ASX heads into its July 10 earnings print riding a 27% gain over the past month — and options traders are quietly adding more protection as the stock climbs.
The clearest pre-earnings signal comes from the put/call ratio. It has jumped to 0.25, nearly two standard deviations above its 20-day average of 0.18 — the most defensive options positioning in the stock's recent history. That shift is notable given how low the absolute PCR level remains; even at its most cautious, the options market still holds far more calls than puts. What has changed is the direction: the PCR was running below 0.10 in late May and has more than doubled since. The stock itself closed at $43.32, up 3.5% on Monday and 2.8% on the week, extending a rally that began in early June.
The borrow market tells a different story than the one published here six days ago.

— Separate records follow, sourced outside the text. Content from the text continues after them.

theorem State.near_depart (s : State) (k : Nat) : Near k s (s.depart k) := by
  unfold State.depart
  split
  · exact Near.rfl' k s
  · rename_i b hb
    split
    · exact Near.rfl' k s
    · refine ⟨rfl, fun j hj => ?_, fun b' hb' => ⟨.ended, ?_⟩⟩
      · exact State.blk_setBlk_ne _ _ hj
      · rw [hb] at hb'; cases hb'; exact State.blk_setBlk _ _ _

theorem State.near_checkRec (s : State) (k n : Nat) : Near k s (s.checkRec k n) := by
  unfold State.checkRec
  split
  · exact s.near_depart k
  · exact Near.rfl' k s

theorem Iss.finish_eq (y : Iss) {s : State} {i : Instr} {h : Hdr} {b : Block} (jumps : List (Nat × DWord))
    (hi : i.hdr? = some h) (hb : s.blk y.k = some b) :
    ∃ g, y.finish s i jumps = (s.checkRec y.k y.n).modBand y.k y.n fun x =>
      x.complete b g i h y.act y.ex y.slow (y.goOn i jumps) := by
  unfold Iss.finish
  rw [hi, hb]
  exact ⟨_, rfl⟩

theorem Band.count_lanes (x : Band) (p : Bool) (c n : Nat) : (x.count p c n).lanes = x.lanes := by
  unfold Band.count; split <;> rfl
theorem Band.count_uregs (x : Band) (p : Bool) (c n : Nat) : (x.count p c n).uregs = x.uregs := by
  unfold Band.count; split <;> rfl
theorem Band.count_fstat (x : Band) (p : Bool) (c n : Nat) : (x.count p c n).fstat = x.fstat := by
  unfold Band.count; split <;> rfl
theorem Band.count_special (x : Band) (p : Bool) (c n : Nat) : (x.count p c n).special = x.special := by
  unfold Band.count; split <;> rfl

/-- What completion does to a lane: its program counter and its yield mark. -/
theorem Band.complete_lane (x : Band) (b : Block) (g : Word) (i : Instr) (h : Hdr) (act ex : List Nat) (slow : Bool)
    (next : Nat → DWord) {l : Nat} (hl : l < x.lanes.length) :
    (x.complete b g i h act ex slow next).lane l =
      if act.contains l then
        { x.lane l with pc := next l, yieldMark := (x.lane l).yieldMark || (yields i && ex.contains l) }
      else x.lane l := by
  have e : (x.complete b g i h act ex slow next).lanes = (x.modLanes act fun l ln =>
      { ln with pc := next l, yieldMark := ln.yieldMark || (yields i && ex.contains l) }).lanes := by
    unfold Band.complete; simp only [Band.count_lanes]
  unfold Band.lane
  rw [e]
  exact Band.lane_modLanes x act _ hl

theorem Band.complete_uregs (x : Band) (b : Block) (g : Word) (i : Instr) (h : Hdr) (act ex : List Nat) (slow : Bool)
    (next : Nat → DWord) : (x.complete b g i h act ex slow next).uregs = x.uregs := by
  unfold Band.complete; simp only [Band.count_uregs]; rfl
theorem Band.complete_fstat (x : Band) (b : Block) (g : Word) (i : Instr) (h : Hdr) (act ex : List Nat) (slow : Bool)
    (next : Nat → DWord) : (x.complete b g i h act ex slow next).fstat = x.fstat := by
  unfold Band.complete; simp only [Band.count_fstat]; rfl
theorem Band.complete_length (x : Band) (b : Block) (g : Word) (i : Instr) (h : Hdr) (act ex : List Nat) (slow : Bool)
    (next : Nat → DWord) : (x.complete b g i h act ex slow next).lanes.length = x.lanes.length := by
  unfold Band.complete; simp only [Band.count_lanes]; simp
theorem Band.complete_special (x : Band) (b : Block) (g : Word) (i : Instr) (h : Hdr) (act ex : List Nat) (slow : Bool)
    (next : Nat → DWord) : (x.complete b g i h act ex slow next).special = x.special := by
  have e : (x.complete b g i h act ex slow next).special = (((x.modLanes act fun l ln =>
      { ln with pc := next l, yieldMark := ln.yieldMark || (yields i && ex.contains l) }).count (g.getLsbD 3) 1 1).count
      (g.getLsbD 3) 2 slow.toNat).special := rfl
  rw [e, Band.count_special, Band.count_special]; rfl

/-- What `finish` does: the band completes; its block keeps the rest but for a departed run's end; nothing else changes. -/
structure Iss.Finished (y : Iss) (s t : State) (i : Instr) (jumps : List (Nat × DWord)) (b : Block) (x : Band) : Prop where
  block : ∃ st b', t.blk y.k = some b' ∧ b' = { b with st := st, bands := b'.bands } ∧
    b'.bands.length = b.bands.length ∧
    (∃ g h, i.hdr? = some h ∧ b'.band y.n = some (x.complete b g i h y.act y.ex y.slow (y.goOn i jumps))) ∧
    ∀ m, m ≠ y.n → b'.band m = b.band m
  blocks : ∀ j, j ≠ y.k → t.blk j = s.blk j
  shell : s.sameShell t

theorem Iss.finished (y : Iss) {s : State} {i : Instr} {h : Hdr} {b : Block} {x : Band} (jumps : List (Nat × DWord))
    (hi : i.hdr? = some h) (hb : s.blk y.k = some b) (hx : b.band y.n = some x) :
    y.Finished s (y.finish s i jumps) i jumps b x := by
  obtain ⟨g, e⟩ := y.finish_eq jumps hi hb
  have hn := s.near_checkRec y.k y.n
  obtain ⟨st, hst⟩ := hn.block b hb
  rw [e]
  refine ⟨⟨st, ({ b with st := st } : Block).modBand y.n fun x => x.complete b g i h y.act y.ex y.slow (y.goOn i jumps),
    ?_, ?_, ?_, ⟨g, h, hi, ?_⟩, ?_⟩, ?_, ?_⟩
  · rw [State.blk_modBand, hst]; rfl
  · rfl
  · simp [Block.modBand]
  · rw [Block.band_modBand, if_pos rfl]
    have : ({ b with st := st } : Block).band y.n = some x := hx
    rw [this]; rfl
  · intro m hm; rw [Block.band_modBand, if_neg hm]; rfl
  · intro j hj; rw [State.blk_modBand_ne _ _ _ hj, hn.blocks j hj]
  · exact hn.shell.trans (State.sameShell_modBand _ _ _ _)

/-! ### The writes of a lane -/

theorem written_nil {α : Type} (r : Nat) (v : α) : written [] r v = v := rfl

theorem Lane.foldl_setV (ws : List (Nat × Word)) (x : Lane) :
    (ws.foldl (fun x w => x.setV w.1 w.2) x).preds = x.preds ∧ (ws.foldl (fun x w => x.setV w.1 w.2) x).pc = x.pc ∧
    (ws.foldl (fun x w => x.setV w.1 w.2) x).st = x.st ∧
    (ws.foldl (fun x w => x.setV w.1 w.2) x).yieldMark = x.yieldMark ∧
    ∀ r, r < x.vregs.length → (ws.foldl (fun x w => x.setV w.1 w.2) x).v r = written ws r (x.v r) := by
  induction ws generalizing x with
  | nil => exact ⟨rfl, rfl, rfl, rfl, fun _ _ => rfl⟩
  | cons w ws ih =>
    obtain ⟨h1, h2, h3, h4, h5⟩ := ih (x.setV w.1 w.2)
    refine ⟨h1, h2, h3, h4, fun r hr => ?_⟩
    have := h5 r (by simpa using hr)
    rw [List.foldl_cons, this, Lane.v_setV x w.2 hr]; rfl

theorem Lane.foldl_setP (ps : List (Nat × Bool)) (x : Lane) :
    (ps.foldl (fun x w => x.setP w.1 w.2) x).vregs = x.vregs ∧ (ps.foldl (fun x w => x.setP w.1 w.2) x).pc = x.pc ∧
    (ps.foldl (fun x w => x.setP w.1 w.2) x).st = x.st ∧
    (ps.foldl (fun x w => x.setP w.1 w.2) x).yieldMark = x.yieldMark ∧
    ∀ k, k < 7 → (ps.foldl (fun x w => x.setP w.1 w.2) x).p k = written ps k (x.p k) := by
  induction ps generalizing x with
  | nil => exact ⟨rfl, rfl, rfl, rfl, fun _ _ => rfl⟩
  | cons w ws ih =>
    obtain ⟨h1, h2, h3, h4, h5⟩ := ih (x.setP w.1 w.2)
    refine ⟨by rw [List.foldl_cons, h1]; simp, by rw [List.foldl_cons, h2]; simp, by rw [List.foldl_cons, h3]; simp,
      by rw [List.foldl_cons, h4]; simp, fun k hk => ?_⟩
    rw [List.foldl_cons, h5 k hk, Lane.p_setP x w.2 hk]; rfl

theorem written_filter {α : Type} (ws : List (Nat × α)) (f : Nat → Bool) (r : Nat) (v : α) (h : f r = true) :
    written (ws.filter fun w => f w.1) r v = written ws r v := by
  induction ws generalizing v with
  | nil => rfl
  | cons w ws ih =>
    simp only [List.filter_cons]
    split
    · exact ih _
    · rename_i hw
      have e : w.1 ≠ r := fun e => hw (by rw [e]; exact h)
      rw [ih]; simp [written, e]

/-- What the writes of an instruction do to a lane. -/
theorem Lane.put_spec (x : Lane) (b : Block) (o : Out) :
    (x.put b o).pc = x.pc ∧ (x.put b o).st = x.st ∧ (x.put b o).yieldMark = x.yieldMark ∧
    (∀ r, r < x.vregs.length → b.isPort r = false → (x.put b o).v r = written o.v r (x.v r)) ∧
    ∀ k, k < 7 → (x.put b o).p k = written o.p k (x.p k) := by
  have h1 := Lane.foldl_setV (o.v.filter fun w => !b.isPort w.1) x
  have h2 := Lane.foldl_setP o.p ((o.v.filter fun w => !b.isPort w.1).foldl (fun x w => x.setV w.1 w.2) x)
  unfold Lane.put
  refine ⟨h2.2.1.trans h1.2.1, h2.2.2.1.trans h1.2.2.1, h2.2.2.2.1.trans h1.2.2.2.1, fun r hr hp => ?_, fun k hk => ?_⟩
  · have e : (o.p.foldl (fun x w => x.setP w.1 w.2)
        ((o.v.filter fun w => !b.isPort w.1).foldl (fun x w => x.setV w.1 w.2) x)).v r =
        ((o.v.filter fun w => !b.isPort w.1).foldl (fun x w => x.setV w.1 w.2) x).v r := by
      unfold Lane.v; rw [h2.1]
    rw [e, h1.2.2.2.2 r hr]
    exact written_filter o.v (fun q => !b.isPort q) r (x.v r) (by simp [hp])
  · rw [h2.2.2.2.2 k hk]
    congr 1
    unfold Lane.p; rw [h1.1]

theorem Band.foldl_setU (ws : List (Nat × Word)) (x : Band) :
    (ws.foldl (fun z w => z.setU w.1 w.2) x).lanes = x.lanes ∧ (ws.foldl (fun z w => z.setU w.1 w.2) x).fstat = x.fstat ∧
    (ws.foldl (fun z w => z.setU w.1 w.2) x).special = x.special ∧
    ∀ r, r < x.uregs.length → (ws.foldl (fun z w => z.setU w.1 w.2) x).u r = written ws r (x.u r) := by
  induction ws generalizing x with
  | nil => exact ⟨rfl, rfl, rfl, fun _ _ => rfl⟩
  | cons w ws ih =>
    obtain ⟨h1, h2, h3, h4⟩ := ih (x.setU w.1 w.2)
    refine ⟨h1, h2, h3, fun r hr => ?_⟩
    have := h4 r (by simpa [Band.setU] using hr)
    rw [List.foldl_cons, this]
    have e : (x.setU w.1 w.2).u r = if w.1 = r then w.2 else x.u r := getD_setAt _ _ _ _ _ hr
    rw [e]; rfl

theorem find_map_mem {α : Type} (ex : List Nat) (f : Nat → α) {l : Nat} (h : l ∈ ex) :
    (ex.map fun l => (l, f l)).find? (fun o => o.1 == l) = some (l, f l) := by
  induction ex with
  | nil => cases h
  | cons a ex ih =>
    by_cases e : a = l
    · subst e; simp
    · rw [List.map_cons, List.find?_cons_of_neg (by simpa using e)]
      exact ih ((List.mem_cons.1 h).resolve_left (Ne.symm e))

/-- What the writes of the executing lanes do to a band. -/
theorem Band.put_spec (x : Band) (b : Block) (ex : List Nat) (val : Nat → Out) :
    (x.put b (ex.map fun l => (l, val l))).lanes.length = x.lanes.length ∧
    (∀ l ∈ ex, l < x.lanes.length → (x.put b (ex.map fun l => (l, val l))).lane l = (x.lane l).put b (val l)) ∧
    (∀ l, l ∉ ex → (x.put b (ex.map fun l => (l, val l))).lane l = x.lane l) ∧
    (∀ r, r < x.uregs.length → (x.put b (ex.map fun l => (l, val l))).u r =
      written (uniOuts (ex.map fun l => (l, val l))) r (x.u r)) ∧
    (x.put b (ex.map fun l => (l, val l))).fstat = orConds x.fstat (condsOf (ex.map fun l => (l, val l))) ∧
    (x.put b (ex.map fun l => (l, val l))).special = x.special := by
  have hm : (ex.map fun l => (l, val l)).map (·.1) = ex := by simp [List.map_map, Function.comp_def]
  have h := Band.foldl_setU (uniOuts (ex.map fun l => (l, val l)))
    ((x.modLanes ex (putLane b (ex.map fun l => (l, val l)))).unlatch (regsOf (ex.map fun l => (l, val l))))
  have e0 : x.put b (ex.map fun l => (l, val l)) = ((uniOuts (ex.map fun l => (l, val l))).foldl
      (fun z w => z.setU w.1 w.2) ((x.modLanes ex (putLane b (ex.map fun l => (l, val l)))).unlatch
      (regsOf (ex.map fun l => (l, val l))))).raise
      (condsOf (ex.map fun l => (l, val l))) := by unfold Band.put; simp only [hm]
  obtain ⟨h1, h2, h3, h4⟩ := h
  have el : (x.put b (ex.map fun l => (l, val l))).lanes =
      (x.modLanes ex (putLane b (ex.map fun l => (l, val l)))).lanes := by rw [e0]; exact h1
  have elane (l : Nat) : (x.put b (ex.map fun l => (l, val l))).lane l =
      (x.modLanes ex (putLane b (ex.map fun l => (l, val l)))).lane l := by unfold Band.lane; rw [el]
  refine ⟨by rw [el]; exact Band.modLanes_length _ _ _, fun l hl hlt => ?_, fun l hl => ?_, fun r hr => ?_, ?_, ?_⟩
  · rw [elane, Band.lane_modLanes x ex _ hlt, if_pos (by simpa using hl)]
    unfold putLane
    rw [find_map_mem ex val hl]
  · rw [elane, Band.lane_modLanes_out x ex _ hl]
  · rw [e0]; exact h4 r hr
  · rw [e0]; exact congrArg (fun v => orConds v _) h2
  · rw [e0]; exact h3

The previous ORTEX article flagged cost-to-borrow hitting 1.09% and availability tightening sharply toward the 52-week low. Since then, both signals have reversed. CTB has dropped 45% to 0.60%, retreating from that spike, and availability has loosened back to 143% — well off the June 1 trough of 79%. Short interest itself has stabilised, with shares short essentially flat over the past week at around 10.2 million, having halved from the ~16.3 million peak in early June. The ORTEX short score has also eased, sitting at 42.7 compared to levels above 43 earlier in the week. The borrow squeeze narrative that was building at the start of July has unwound.
What bulls are focused on is straightforward: Q2 results that beat expectations, gross margins expanding year-over-year, and AI server demand driving advanced packaging volumes. Recent ORTEX stock score analysis put ASX in the top tier of Taiwanese semiconductor names, with EPS momentum running in the 84th percentile on a 30-day basis and a Piotroski F-Score improvement flagging better earnings quality. BlackRock added 16.6 million shares in the period ending June 30 — a material move for a position that now represents nearly 5% of shares outstanding. The bear case centres on valuation: the stock trades at a trailing P/E above 31, with EV/EBITDA near 27, and management has flagged near-term visibility concerns tied to geopolitical supply-chain uncertainty. Analyst data on file is too stale to be meaningful — the most recent formal coverage changes date to 2023 and 2024 and predate the current price level.
The last two prints delivered gains of 4.4% and 10% on the day, with five-day moves of 14% and 24% respectively — a track record that has rewarded holding through results. Thursday's report is therefore less about whether ASX is growing and more about whether management's commentary on AI demand durability and geopolitical exposure can justify a stock that has already re-rated sharply higher.